Yes, something is badly wrong with those topics. But remember, your team has vanishingly tiny amounts of free time to spend on discretionary UX work.

You need to focus that time to get the best possible return from the effort you put in.

All else being equal1, the best way to do that initially is to work on topics that have the smallest number of unvisited pages.

The reason is that a small number of unvisited pages (likely1) suggests that those topics already have a coherent content design solution in place.

That means your team will not have to get bogged down in fundamental redesign work. Instead, you can focus on immediate enhancements (e.g. readability) that will deliver the best bang-for-buck for users.

Great!

But again, we can go even further.

3. Deep Dive Prioritisation

So far we have analysed and ranked Content Topics as discrete units.

But Content Topics are not fundamental. They are composed of pages2. Dozens, often hundreds of pages—and some are more important than others.

After you have isolated the main topics to work on, you need to deep dive into each topic to decide which to prioritise.

Usefully there are lots of ways to do this.

For myself, I prioritise pages based on user interest—using Page Views from Google Analytics as a proxy. I then add other page-level data to help triangulate where to spend my limited resources for best effect.

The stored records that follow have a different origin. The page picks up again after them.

-- ==== Sys2Proof/Syntax.lean ====
section
/-!
DEFINITION. The instructions and events of spec/opcode_table.json, one constructor a row (02_encoding
R95-R110; the events of 95_what_each_step_holds). An encoded row carries the fields of its slot word
(R84) and, where the opcode is marked L, the literal of the next word (R85). A row without a word is
a step of an engine, of the device or of the outside world; it carries what it acts on.
-/

namespace Sys2Proof

/-- Condition codes of `SCMP`, `VCMPS` and `VCMP`, in the order of R98. -/
inductive Cond where
  | eq | ne | lt | le | gt | ge | ltu | leu | gtu | geu
  deriving DecidableEq, Repr

/-- Conditions of `BR`, in the order of R102. -/
inductive BrCond where
  | al | eqz | nez | ltz | gez
  deriving DecidableEq, Repr

/-- Conditions of `VFCMP`, in the order of R103. -/
inductive FCond where
  | eq | ne | lt | le | gt | ge | un | ord
  deriving DecidableEq, Repr

/-- Widths of `SLD`, in the order of R96. -/
inductive LoadWidth where
  | w | h | hs | b | bs
  deriving DecidableEq, Repr

/-- Widths of `SST`, `VLDC` and `VSTC`, in the order of R96 and R103. -/
inductive Width where
  | w | h | b
  deriving DecidableEq, Repr

/-- The operations of `VRED`, in the order of R104. -/
inductive RedOp where
  | add | and | or | xor | min | max | minu | maxu | fadd | fmin | fmax | maxi | mini | fmaxi | fmini
  deriving DecidableEq, Repr

/-- The operations of `VSCAN`, in the order of R103. -/
inductive ScanOp where
  | add | fadd | max | min
  deriving DecidableEq, Repr

/-- Kinds of `VATMIN` and `VATMAX` (R105). -/
inductive AtKind where
  | i32 | u32 | f32
  deriving DecidableEq, Repr

/-- The operations of `GATOM`, in the order of R108. -/
inductive AtomOp where
  | add | and | or | xor | min | max | minu | maxu | xchg | cas | fadd | fmaxi16 | fmaxi32
  deriving DecidableEq, Repr

/-- The operations of `GRED`, in the order of R108. -/
inductive RedAtomOp where
  | add | and | or | xor | min | max | minu | maxu | fadd | fmin | fmax | fmaxi16 | fmaxi32
  deriving DecidableEq, Repr

/-- Element types of the mode register, in the order of R92. -/
inductive Etype where
  | i32 | u32 | i16 | u16 | i8 | u8 | i4 | f32 | f16 | bf16 | f8a | f8b
  deriving DecidableEq, Repr

/-- What an uncorrectable error strikes (R421): a scratchpad word of a team, the register file of a
group, a 256-byte line of package memory, a Sweli link, or a die's consistency check. -/
inductive MachineError where
  | scratchpad (team addr : Nat)
  | registerFile (group : Nat)
  | globalLine (pa : Nat)
  | link (port : BitVec 6)
  | internal (die : BitVec 2)
  deriving DecidableEq, Repr

/-- The causes of ILLEGAL, in the order of R82 (1-20). -/
inductive IllegalCause where
  | unassignedOpcode | reservedSub | mustBeZero | literalBeyondLen | vectorQuota | readOnlyRegister
  | modeValue | headerBit8 | flagNumber | longLatencyNoFlag | thirdLongLatency | hiddenDependence
  | transferNotLast | depBit | privileged | notControlCore | blockRange | outsideHandler
  | immediateRange | missingFeature
  deriving DecidableEq, Repr

/-- The cause number of R82. -/
def IllegalCause.code (c : IllegalCause) : Nat := c.ctorIdx + 1

/-- What an event acts on: numbers of a unit (a die, function, command, domain, context, group), of a
part of it, a value written, bytes the outside supplies, an error. A field an event does not name is
unused. -/
structure EventArg where
  a : Nat := 0
  b : Nat := 0
  c : Nat := 0
  value : Option Word := none
  bytes : List Byte := []
  err : MachineError := .internal 0
  deriving DecidableEq, Repr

The good news is that small numbers of pages usually receive the overwhelming majority of user interest, i.e. 20% of pages get 80% of traffic.

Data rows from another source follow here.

-- ==== Sys2Proof/Machine/Uses.lean ====
section
/-!
DEFINITION. The registers an instruction reads and writes by its fields, its block and its opcode
(02_encoding R78), which instructions are long-latency (R77), control transfers (R80), privileged or
of the control core's set (R111), the sizes of descriptor blocks, and the static operand conditions
of R82 that depend on the instruction alone.
-/

namespace Sys2Proof.Machine

/-- The uniform registers n, n+1, … n+k-1. -/
def regRange (n k : Nat) : List Nat := (List.range k).map (n + ·)

/-- The three uniform registers of triple t (R87). -/
def tripleRegs (t : Nat) : List Nat := regRange (3 * t + 1) 3

/-- The descriptor block an instruction reads: first register and number of words (R78, R244, R270,
R312, R326, R363, R383, R394, R398, R402, R409). -/
def blockOf : Instr → Option (Nat × Nat)
  | .cpy _ sa => some (sa.toNat, 8)
  | .cpy2 _ sa | .mloop _ sa => some (sa.toNat, 11)
  | .gath _ sa | .scat _ sa | .task _ sa => some (sa.toNat, 12)
  | .cpsch _ sa | .gsync _ sa => some (sa.toNat, 5)
  | .cpcur _ sa | .mclrMatrix _ sa | .mstat _ sa | .alloc _ sa | .free _ sa | .vgrow _ sa
  | .vshrk _ sa | .recv _ sa | .phsig _ sa | .phsigb _ sa | .phwait _ sa | .phfree _ sa =>
    some (sa.toNat, 1)
  | .mwld _ sa | .mrd _ sa | .send _ sa | .portcfg _ sa | .gatom _ _ sa | .gatomOrdered _ sa
  | .gred _ sa | .tlbinv sa | .treereq _ sa | .ctxld _ sa => some (sa.toNat, 3)
  | .mtbl _ sa | .ctxsav _ sa => some (sa.toNat, 4)
  | .mst _ sa => some (sa.toNat, 9)
  | .yield sa | .mcst _ sa => some (sa.toNat, 7)
  | .patcfg _ sa => some (sa.toNat, 8)
  | .patset _ sa | .coll _ sa => some (sa.toNat, 6)
  | .phreg _ sa | .phdrop _ sa | .phany _ sa | .phanyb _ sa | .phstat _ sa | .phalloc _ sa =>
    some (sa.toNat, 2)
  | _ => none

/-- The registers of the descriptor block. -/
def blockRegs (i : Instr) : List Nat :=
  match blockOf i with
  | some (a, k) => regRange a k
  | none => []

/-- The effect depends on the issuing split's activity mask, so s1-s3 are read (R78). -/
def readsMask : Instr → Bool
  | .vadd .. | .vsub .. | .vmul .. | .vmulhs .. | .vmulhu .. | .vand .. | .vor .. | .vxor ..
  | .vandn .. | .vshl .. | .vshr .. | .vsra .. | .vmin .. | .vmax .. | .vminu .. | .vmaxu ..
  | .vmad .. | .vadds .. | .vsubs .. | .vmuls .. | .vands .. | .vshls .. | .vshrs .. | .vsras ..
  | .vmins .. | .vmaxs .. | .vfadds .. | .vfmuls .. | .vfmas .. | .vcmps .. | .vnot .. | .vneg ..
  | .vabs .. | .vclz .. | .vpop .. | .vbrev .. | .vsext8 .. | .vsext16 .. | .vcmpA .. | .vcmpB ..
  | .vsel .. | .vmov .. | .vlane .. | .vbcs .. | .vget .. | .vput .. | .vfadd .. | .vfsub ..
  | .vfmul .. | .vfmin .. | .vfmax .. | .vfcpys .. | .vfma .. | .vfms .. | .vfnma .. | .vfnms ..
  | .vfabs .. | .vfneg .. | .vfrint .. | .vftrunc .. | .vffloor .. | .vfceil .. | .vfclass ..
  | .vfcmp .. | .vcvtLow .. | .vcvtHigh .. | .vpack .. | .vunpk .. | .vdot4i8 .. | .vdot4u8 ..
  | .vdot4f8a .. | .vdot4f8b .. | .vdot8i4 .. | .vdot2f16 .. | .vdot2bf16 .. | .vperm ..
  | .vshx .. | .vshu .. | .vshd .. | .vred .. | .vscan .. | .vld .. | .vldh .. | .vldb .. | .vst ..
  | .vsth .. | .vstb .. | .vldc .. | .vstc .. | .vatadd .. | .vatand .. | .vator .. | .vatxor ..
  | .vatmin .. | .vatmax .. | .vatxchg .. | .vspill .. | .vfill .. | .bara .. | .barw .. | .bar ..
  | .barcfg .. | .lcvtL .. | .lcvtF .. | .lexp .. | .lmul .. | .ldiv .. | .lsqrt .. | .lrsq ..
  | .lrcp .. | .lpow .. | .ladd .. | .lsub .. | .lfix .. | .lflt .. | .brv .. | .gatom ..
  | .gatomOrdered .. | .gred .. | .gath .. | .scat .. | .mloop .. | .mrd .. => true
  | _ => false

To see how this works, let's re-run the algorithm above and add a new Step 6 and 7.

Step 1 .. 2 .. 3 .. 4 .. 5

As above.

Step 6

Starting with the highest ranking topic, export page-level data for that topic from Content Groups into Excel.

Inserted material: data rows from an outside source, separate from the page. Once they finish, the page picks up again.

/-- Completes the phases of a cluster barrier that can complete. -/
def kbarSettle : Nat → State → Nat → Nat → State
  | 0, s, _, _ => s
  | fuel + 1, s, n, k =>
    match Table.find s.tasks n with
    | none => s
    | some task =>
      let p := pairGet task.kdone k + 1
      match Table.find task.kquant (4 * p + k) with
      | none => s
      | some q =>
        if task.teams.all fun t => match teamArrivals s t k with | some m => decide (p ≤ m) | none => true then
          kbarSettle fuel (kbarComplete s n k p q) n k
        else s

/-- The order of agent keys within a task. -/
def keyLt (s : State) (a b : Nat × Nat × Split) : Bool :=
  let k (e : Nat × Nat × Split) : Nat := match whoOf s e.1 e.2.1 with | some w => agentKey w | none => 0
  decide (k a < k b)

/-- Every live agent of a task waits at cluster barriers that cannot complete: BOUNDS cluster barrier deadlock in
the agent with the lowest key, whose wait ends. -/
def kbarDeadlock (s : State) (n : Nat) : State :=
  let xs := taskSplits s n
  let at' (sp : Split) : Option Nat := match sp.mode with | .kbar k _ => some k | _ => none
  if xs.any fun e => (at' e.2.2).isNone then s
  else
    match leastBy (keyLt s) xs with
    | none => s
    | some (g, x, sp) =>
      -- what remains of the `KBAR` is its wait for the commit of the quantum that it closed (R38)
      let rest : Mode := match whoOf s g x with
        | some w => if domNext s w.launch.dom < quantum w then .commit (quantum w - 1) else .ready
        | none => .ready
      let s := updSplit s g x fun sp => { sp with mode := rest }
      raise s g x
        { cls := 4, cause := 13, d0 := word ((at' sp).getD 0), insn := some (word (0xC7000000 + 16 * (at' sp).getD 0)) }

/-- Every cluster barrier of a task after a change of its agents. -/
def kbarSettleAll (s : State) (n : Nat) : State :=
  kbarDeadlock ((List.range 4).foldl (fun s k => kbarSettle 4 s n k) s) n

/-- KBAR: arrives and waits, closing the quantum. -/
def execKbar (k : BitVec 2) (s : State) : Host.Outcome State Fault Refusal :=
  slot (.kbar k) (fun s => withWho s fun w =>
    let p := pairGet w.sp.karr k.toNat + 1
    let q := quantum w
    let s := updSplit s w.g w.x fun sp => { sp with karr := Table.put sp.karr k.toNat p }
    let s := updTask s w.grp.task fun t => { t with kquant := pairMaxSet t.kquant (4 * p + k.toNat) q }
    .ok { s, flow := .close, post := fun s =>
      kbarSettleAll (updSplit s w.g w.x fun sp => { sp with mode := .kbar k.toNat p }) w.grp.task }) s

/-! ### The end of a task (R47, R359) -/

/-- Phasers of which (kind, id) is a party. -/
def partyOf (s : State) (kind id : Nat) : List Nat :=
  s.phasers.filterMap fun (n, ph) => if ph.parties.any fun p => p.kind = kind && p.id = id then some n else none

/-- The phaser at which an effect registers a party. -/
def regOf (kind id : Nat) (e : Effect) : Option Nat :=
  match e.body with
  | .phreg ph k p _ _ _ => if k = kind && p = id then some ph else none
  | _ => none

/-- A party whose registration waits for a joined domain's first common commit is dropped there too (R359, R473). -/
def lateDrops (s : State) (kind id time : Nat) : State :=
  { s with
    prog := s.prog + 1
    doms := s.doms.map fun (i, (dom : Domain)) =>
      (i, { dom with late := dom.late ++ dom.late.filterMap fun (n, e) =>
        (regOf kind id e).map fun ph => (n, { e with prog := s.prog, time := some time, body := .phdrop ph kind id none }) }) }

/-- Drops of the party of a team (kind 1), or of group `g` of it (kind 0), as `PHDROP` would make them (R359): they apply
under the task's key with the group's index. (DEDUCED, log 77). -/
def emitDrops (s : State) (t : Nat) (tm : Team) (time kind g : Nat) : State :=
  match Table.find s.tasks tm.task with
  | none => s
  | some task =>
    match Table.find s.launches task.launch with
    | none => s
    | some l =>
      let id := if kind = 0 then g else t
      let index := match Table.find s.groups g with | some grp => groupIndex tm grp | none => tm.tidx * tm.groups.length
      (partyOf s kind id).foldl (fun s ph =>
        { s with
          prog := s.prog + 1
          effects := s.effects ++
            [{ dom := l.dom, launch := task.launch, task := tm.task, team := t, group := g, split := 0
               key := taskKey task * 2 ^ 32 + index * 2 ^ 16, prog := s.prog, time := some time
               body := .phdrop ph kind id none }] }) (lateDrops s kind id time)

/-- A task whose teams have all ended retires in the quantum of the largest EXIT clock. -/
def taskCheck (s : State) (n : Nat) : State :=
  match Table.find s.tasks n with
  | none => s
  | some task =>
    let tms := task.teams.filterMap (Table.find s.teams)
    if task.retired.isSome || tms.isEmpty || tms.any (fun t => !t.exited) then s
    else
      match Table.find s.launches task.launch with
      | none => s
      | some l =>
        let last := tms.foldl (fun m t => max m t.lastExit) 0
        updTask s n fun task => { task with retired := some (max (last / recQ l.words) (domNext s l.dom)) }

/-- The block record of a team that exits (R452). -/
def blockRecord (s : State) (t : Nat) : State :=
  match Table.find s.teams t with
  | none => s
  | some tm =>
    match Table.find s.tasks tm.task with
    | none => s
    | some task =>
      match Table.find s.launches task.launch with
      | none => s
      | some l =>
        if !bit (Sparse.get 0 (coreOf s tm.die).sys 586) 4 then s
        else
          let head (kind slot : Nat) : Word :=
            word (kind + l.ctx * 2 ^ 4 + tm.die * 2 ^ 8 + tm.core * 2 ^ 10 + slot * 2 ^ 17)
          let key := taskKey task
          let cyc := Config.cycles s.ticks
          let s := profRecord s tm.die l.ctx
            [head 6 0, word tm.exitOff, word key, word (key / 2 ^ 32), word (key / 2 ^ 64),
              word (tm.tidx + (tm.groups.length - 1) * 2 ^ 16), cyc.extractLsb' 0 32, cyc.extractLsb' 32 32]
          tm.groups.foldl (fun s g =>
            match Table.find s.groups g with
            | none => s
            | some grp =>
              [0, 1, 2].foldl (fun s part =>
                profRecord s tm.die l.ctx
                  ([head 7 grp.slot, word (grp.gidx + part * 2 ^ 16)] ++
                    (List.range 6).map fun i =>
                      if 6 * part + i < 16 then Sparse.get 0 grp.stalls (6 * part + i) else 0)) s) s

/-- The last group of team `t` has ended: the team's party leaves at the largest `EXIT` clock (R47, R359). -/
def endTeam (s : State) (t : Nat) (tm : Team) : State :=
  let s := updTeam s t fun tm => { tm with exited := true, halted := false }
  let s := emitDrops s t tm tm.lastExit 1 (tm.groups.headD 0)
  taskCheck (blockRecord s t) tm.task

/-- The last split of group `g` of team `t` has ended: the group's party leaves at its largest `EXIT` clock. -/
def endGroup (s : State) (t g : Nat) : State :=
  match Table.find s.teams t, Table.find s.groups g with
  | some tm, some grp =>
    let s := updGroup s g fun grp => { grp with exited := true, parked := false }
    let s := emitDrops s t tm grp.lastExit 0 g
    if tm.groups.all fun g => match Table.find s.groups g with | some grp => grp.exited | none => true then endTeam s t tm
    else s
  | _, _ => s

Rank all the pages within the topic using Page Views (from highest to lowest).

Calculate the percentage activity for each page against the total Page View activity within the topic.

Then allocate each page to one of two cohorts.

  • Pages in the top +80% of traffic
  • Pages in bottom 20%

On a limited team you should prioritise pages within the top 80% cohort—this usually contains the smallest number of pages.

Note: Remember to always exclude landing, navigation and wayfinding pages from your Content Groups in GA. These are not useful for deciding priority and will badly skew your data.

Spreadsheet showing page level analysis

Step 7

Finally, add any extra page-level data you have to help decide where to allocate your limited manpower and time. Typically I include:

  • Word count per page (e.g. from VisibleThread)
  • Readability score per page (e.g. from VisibleThread)
  • Average time on page (from GA)

Putting it altogether, my approach is to prioritise pages within the top 80% cohort that have a:

  • Low word count: I prioritise short pages as they are generally easier to improve quickly
  • Poor readability score: I prioritise pages with a low score as they have lots of easy to fix issues
  • High average viewing time: This metric is imperfect, but I keep an eye out for high average times

Focusing your team's effort on these pages will generate the maximum benefit for users at the least "investment of effort" for your team.

Spreadsheet showing advanced page level analysis

And that's it

You should now be able to see how a team with very limited resources (i.e. most teams!) can make real improvements by prioritising manpower and time in clever ways.

So take heart.

You can make a difference!

This article is Part 2 of my series on prioritising activity on under-funded web teams. Read Part 1 to discover why Content Topics are the best way to focus your team's energy and time.


Footnotes

1 This heuristic is a "rule-of-thumb" only. It assumes a certain quality of content design that may not be in place. Your professional experience and insight should override it as needed.
2 And documents and videos and sub-sections and panels and many, many other discrete content elements.